The San Diego County Board of Supervisors Tuesday took the first step toward strengthening an outreach program for veterans being held in the Vista Detention Facility.
On a 4-0 vote — Greg Cox was absent — the board directed Chief Administrative Officer Helen Robbins-Meyer to develop a plan for participants in the Veterans Moving Forward program at the Vista Detention Facility, including options for future housing.
Robbins-Meyer will also find additional vocational training space in the jail, and work with community partners to develop job training and certification opportunities for veterans after they’re released. Robbins-Meyer will have up to three months to present the board with a plan.
Supervisor Kristin Gaspar — who along with Jim Desmond recommended the proposal — said the county is home to one of the largest population of veterans in the United States and “adjusting to civilian life is very challenging,” especially for those who find themselves in jail.

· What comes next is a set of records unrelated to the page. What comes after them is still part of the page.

/-- A session error starts teardown for the same command. -/
theorem raiseError_session_curOp {code : ErrCode} (hcode : errClass code = .sessionError) (s : State) :
    (raiseError code s).curOp = s.curOp := by
  rw [raiseError_session code s hcode, startTeardown_curOp, recordError_curOp]

theorem resolve_open (h : Live True .openOp .negotiating s) : OpenAfter (resolve s) := by
  obtain ⟨⟨hop, _⟩, hdata⟩ := h
  obtain ⟨⟨_, _, _, herr⟩, hcode, _⟩ := hdata trivial
  rcases resolve_cases s with ⟨code, hclass, heq⟩ | ⟨w, ht, heq⟩ <;> rw [heq]
  · exact .inl ((raiseError_session_curOp hclass s).trans hop)
  · have hnone : (resolvedWith w ht s).errcode = .none := hcode (by simp)
    rw [complete_of_noError hnone]
    exact .inr ⟨rfl, rfl, .inl ⟨rfl, rfl, herr, rfl⟩⟩

theorem negotiationTimeout_open (h : Live True .openOp .negotiating s) : OpenAfter (negotiationTimeout s) :=
  resolve_open (s := { s with
    status := { s.status with negTo := true }, tu := if s.status.mtuRcvd then s.tu else s.linkmax }) h

theorem onInitAck_open (h : Live True .openOp .negotiating s) (ok : Bool) : OpenAfter (onInitAck ok s) := by
  unfold onInitAck
  split
  · exact .inl ((raiseError_session_curOp rfl s).trans h.curOp)
  · split
    · exact resolve_open h
    · rcases startTimer_cases s.tNeg .negotiate negotiationTimeout s with ⟨_, heq⟩ | ⟨_, heq⟩ <;> rw [heq]
      · exact negotiationTimeout_open (s := { s with timer := s.tNeg }) h
      · exact .inl h.curOp

/-- An OPEN that is torn down has an error, which no teardown response replaces. -/
theorem onDisconnectRsp_open (h : Live True .openOp .teardown s) (ok : Bool) : OpenAfter (onDisconnectRsp ok s) := by
  obtain ⟨⟨_, _, hdone, _⟩, _, herr⟩ := h.2 trivial
  have hne : s.errcode ≠ .none := herr rfl rfl
  have hcode : teardownCode ok s = s.errcode := if_neg fun hfail => hne hfail.2
  rw [onDisconnectRsp_eq, hcode, if_neg hne, if_neg hne]
  exact .inr ⟨rfl, rfl, .inr ⟨rfl, rfl, hdone, hne⟩⟩

/-! ### The events -/

theorem onLinkRsp_open (h : Legal True s) (hop : s.curOp = .openOp) (ok : Bool) (maxpl : Nat) :
    OpenAfter (onLinkRsp ok maxpl s) := by
  rcases h.open_cases hop with ⟨_, hw | hw⟩ | ⟨hlive, hw | hw⟩ | ⟨hlive, hw | hw⟩ <;> simp only [onLinkRsp, hw]
  · unfold onConnectRsp
    split
    · exact .inl hop
    · exact .inl ((raiseError_session_curOp rfl s).trans hop)
  · unfold onSubscribeRsp
    split
    · exact .inl hop
    · exact .inl ((raiseError_session_curOp rfl s).trans hop)
  · exact onInitAck_open hlive ok
  · exact .inl hop
  · rw [onUnsubscribeRsp, noteTeardownRsp_eq]
    exact .inl hop
  · exact onDisconnectRsp_open hlive ok

theorem onTick_open (h : Legal True s) (hop : s.curOp = .openOp) : OpenAfter (onTick s) := by
  by_cases hw : s.wait = .negotiate
  · simp only [onTick, hw]
    rcases countTick_cases negotiationTimeout s with ⟨_, heq⟩ | ⟨_, heq⟩ <;> rw [heq]
    · exact negotiationTimeout_open (s := { s with timer := s.timer - 1 }) (h.live_negotiate hw)
    · exact .inl hop
  · have hkept : onTick s = s := by
      rcases h.open_cases hop with ⟨_, hw' | hw'⟩ | ⟨_, hw' | hw'⟩ | ⟨_, hw' | hw'⟩ <;> simp only [onTick, hw']
      exact absurd hw' hw
    rw [hkept]
    exact .inl hop

theorem onNotify_open (h : Legal True s) (hop : s.curOp = .openOp) (bytes : List Byte) :
    OpenAfter (onNotify bytes s) := by
  obtain ⟨_, _, _, _, _, _, _, _, _, _, _, heq⟩ := recordNotification_frame bytes s
  have hop' : (recordNotification bytes s).curOp = .openOp := by rw [heq]; exact hop
  unfold onNotify
  split
  · exact .inl hop
  · split
    · rename_i hboth
      have hw : (recordNotification bytes s).wait = .negotiate := by rw [heq]; exact hboth.1
      exact resolve_open ((recordNotification_legal h bytes).live_negotiate hw)
    · exact .inl hop'

/-- A host write while a command is in progress leaves it in progress. -/
theorem onHostWrite_busy_curOp {addr d : Word} (hb : s.status.busy = true) (h : onHostWrite addr d s = .next t) :
    t.curOp = s.curOp := by
  rcases onHostWrite_cases h with ⟨command, _, rfl⟩ | ⟨r, rfl⟩ | ⟨q, rfl⟩ | rfl
  · rw [present_busy command s hb]
  · obtain ⟨_, _, _, hcur, _⟩ := writeReg_frame d s r
    exact hcur
  · rfl
  · rfl

theorem onEvent_open (h : Legal True s) (hop : s.curOp = .openOp) {e : Event} (ht : onEvent e s = .next t)
    (hreset : e ≠ .resetInput) : OpenAfter t := by
  obtain ⟨_, _, hbusy, _, _⟩ := h.running
  cases e with
  | hostWrite addr d => exact .inl ((onHostWrite_busy_curOp (hbusy.2 (by simp [hop])) ht).trans hop)
  | hostRead addr =>
    cases ht
    obtain ⟨word, n, heq⟩ := onHostRead_frame addr s
    rw [heq]
    exact .inl hop
  | linkRsp ok maxpl => cases ht; exact onLinkRsp_open h hop ok maxpl
  | notify bytes => cases ht; exact onNotify_open h hop bytes
  | tick => cases ht; exact onTick_open h hop
  | engine =>
    cases ht
    have hkept : onEngine s = s := by simp [onEngine, hop]
    rw [hkept]
    exact .inl hop
  | resetInput => exact absurd rfl hreset

/-- Settles O57. -/
theorem openOutcome : Obligations.OpenOutcome := by
  intro s t e hinv hstep hreset hop hend
  have hlegal := (legal_true_iff s).2 hinv
  obtain ⟨_, _, _, _, hframer⟩ := hlegal.running
  rw [step_deliver s e hframer] at hstep
  exact (onEvent_open hlegal hop hstep hreset).resolve_left hend

end Sys2Proof.Machine
end

section
/-! XFER up to its first request (44_transfer.md R200), a frame with a chunk (45_codec.md R224), and the settle delay
after REFRESH (44_transfer.md R210, R211). -/

namespace Sys2Proof.Machine

variable {s : State}

/-! ### Delays (60_exceptions.md R245) -/

/-- A delay of 0 goes on at once, with the timer at 0. -/
theorem startTimer_eq (delay : Half) (w : Wait) (goOn : State → State) (s : State) :
    startTimer delay w goOn s =
      if delay = 0 then goOn { s with timer := 0 } else { s with timer := delay, wait := w } := by
  rcases startTimer_cases delay w goOn s with ⟨hzero, heq⟩ | ⟨hne, heq⟩
  · rw [heq, if_pos hzero, hzero]
  · rw [heq, if_neg hne]

/-- The tick that finds the timer at 1 goes on, with the timer at 0. -/
theorem countTick_eq (goOn : State → State) (s : State) :
    countTick goOn s = if s.timer = 1 then goOn { s with timer := 0 } else { s with timer := s.timer - 1 } := by
  rcases countTick_cases goOn s with ⟨hlast, heq⟩ | ⟨hmore, heq⟩
  · rw [heq, if_pos (sub_eq_zero.1 hlast), hlast]
  · rw [heq, if_neg fun hone => hmore (sub_eq_zero.2 hone)]

/-! ### XFER's checks (44_transfer.md R200, 60_exceptions.md R235) -/

/-- The state in which XFER makes its own checks: the command is accepted. -/
def xferAccepted (s : State) : State := { accept .xferOp s with seqState := .transferring }

/-- The state with the plane count PACK used and the chunk size. -/
def transferSet (s : State) : State :=
  { s with nplanes := if s.packedMode = .tri then 2 else 1, cs := s.tu - 1 }

/-- XFER's preconditions hold. -/
def XferReady (s : State) : Prop := (imageReady s && s.status.planesValid) = true

theorem xferReady_of (hready : s.seqState = .ready) (hres : s.status.resValid = true)
    (hplanes : s.status.planesValid = true) : XferReady s := by
  rw [XferReady, imageReady_iff.2 ⟨hready, hres⟩, hplanes]
  rfl

theorem acceptXfer_transferUnit (h : XferReady s) (htu : s.tu.toNat ≤ 1) :
    acceptXfer s = raiseError .cfgTransferUnit (xferAccepted s) := by
  rw [acceptXfer, if_neg (by rw [h]; simp)]
  exact if_pos htu

theorem acceptXfer_interleave (h : XferReady s) (htu : 2 ≤ s.tu.toNat) (hil : s.interleave = 0) :
    acceptXfer s = raiseError .cfgInterleave (xferAccepted s) := by
  rw [acceptXfer, if_neg (by rw [h]; simp)]
  exact (if_neg (Nat.not_le.2 htu)).trans (if_pos hil)

theorem acceptXfer_begins (h : XferReady s) (htu : 2 ≤ s.tu.toNat) (hil : s.interleave ≠ 0) :
    acceptXfer s = beginTransfer (xferAccepted s) := by
  rw [acceptXfer, if_neg (by rw [h]; simp)]
  exact (if_neg (Nat.not_le.2 htu)).trans (if_neg hil)

theorem beginTransfer_clear (h : s.clearEn = true) : beginTransfer s = issueClear (transferSet s) := if_pos h

theorem beginTransfer_plane (h : s.clearEn = false) : beginTransfer s = startPlaneB (transferSet s) :=
  if_neg (by simp [h])

/-- A session error is recorded if it is the first one. -/
theorem raiseError_first {code : ErrCode} (hcode : errClass code = .sessionError) (h : s.errcode = .none) :
    raiseError code s = startTeardown { s with errcode := code } := by
  rw [raiseError_session code s hcode, recordError, if_pos h]

/-- Settles O13. -/
theorem xferSendsClear : Obligations.XferSendsClear := by
  intro s hb hready hres hplanes htu hil hclear
  have hsent : acceptXfer (cleared s) = issueClear (transferSet (xferAccepted (cleared s))) :=
    (acceptXfer_begins (s := cleared s) (xferReady_of hready hres hplanes) htu hil).trans (beginTransfer_clear hclear)
  exact congrArg Host.Outcome.next ((present_idle acceptXfer s hb).trans hsent)

/-- Settles O15: the checks run on a state without an error, so each records its code. -/
theorem xferConfigErrors : Obligations.XferConfigErrors := by
  intro s hb hready hres hplanes failed
  have hpre : XferReady (cleared s) := xferReady_of hready hres hplanes
  have hfailed {code : ErrCode} (hcode : errClass code = .sessionError)
      (h : acceptXfer (cleared s) = raiseError code (xferAccepted (cleared s))) : exec .xfer s = failed code :=
    congrArg Host.Outcome.next ((present_idle acceptXfer s hb).trans (h.trans (raiseError_first hcode rfl)))
  exact ⟨fun htu => hfailed rfl (acceptXfer_transferUnit hpre htu),
    fun htu hil => hfailed rfl (acceptXfer_interleave hpre htu hil)⟩

/-! ### A frame with a chunk (45_codec.md R224) -/

theorem nextChunkAcked_eq (s : State) :
    nextChunkAcked s = (decide (s.ilCnt = 1) || decide (s.chunkIdx.toNat + 1 = s.chunkCnt.toNat)) := by
  simp only [nextChunkAcked, sub_eq_zero]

According to the county, there has been a significant increase in the number of veterans booked into regional jails over the past three years. In 2018, there were 637 veterans booked into a San Diego County jail, with an average of three bookings per veteran.
In 2013, the county Sheriff’s Department and San Diego Veterans Administration started the Veterans Moving Forward program for male veterans in the Vista jail.
According to county documents, the program “provides veterans necessary in-custody treatment, services, and community linkages to reduce their chance of incarceration.”
During a three-year period, the San Diego Association of Governments conducted an evaluation of the VMF program, followed up by report released in March. The study compared two groups of veterans, including 141 who lived in a veterans-only housing unit and a second group housed in a detention facility with the general population.
The SANDAG report highlighted program successes, including the use of a multi-disciplinary team to help veterans re-entering the civilian world, but concluded improvements were needed in helping veterans with basic needs, housing and employment.
Along with housing assistance, the VMF program has also identified a greater need for substance use treatment and financial assistance.
Desmond, who served in the Navy, described the program as “what’s right with government.” He said he recently toured the Vista jail and saw vets taking courses and even meditating.
Supervisor Nathan Fletcher said veterans aren’t immune from accountability if they commit crimes. But if they pay their debt to society, a grateful nation allows for their redemption.
“As a country, we’re remarkably efficient at making combat veterans, along with paying for a massive military budget,” said Fletcher, himself a Marine. “Today’s action helps us to fulfill the care of those that we make.”
Fletcher suggested that the county extend the program to its central jail downtown.
Several members of American Combat Veterans of War spoke in favor of the program.
David Brahms, a Marine and attorney, said his group’s mission “is to reach out to those who have experienced the horrors of war, those who need a hand up,” which includes mentoring veterans in the Vista jail and even giving them pocket money.
“We’d like to think we’ve made a difference and like to continue our efforts,” Brahms said. “When those (jail) gates clang shut, a veteran is isolated from the world.”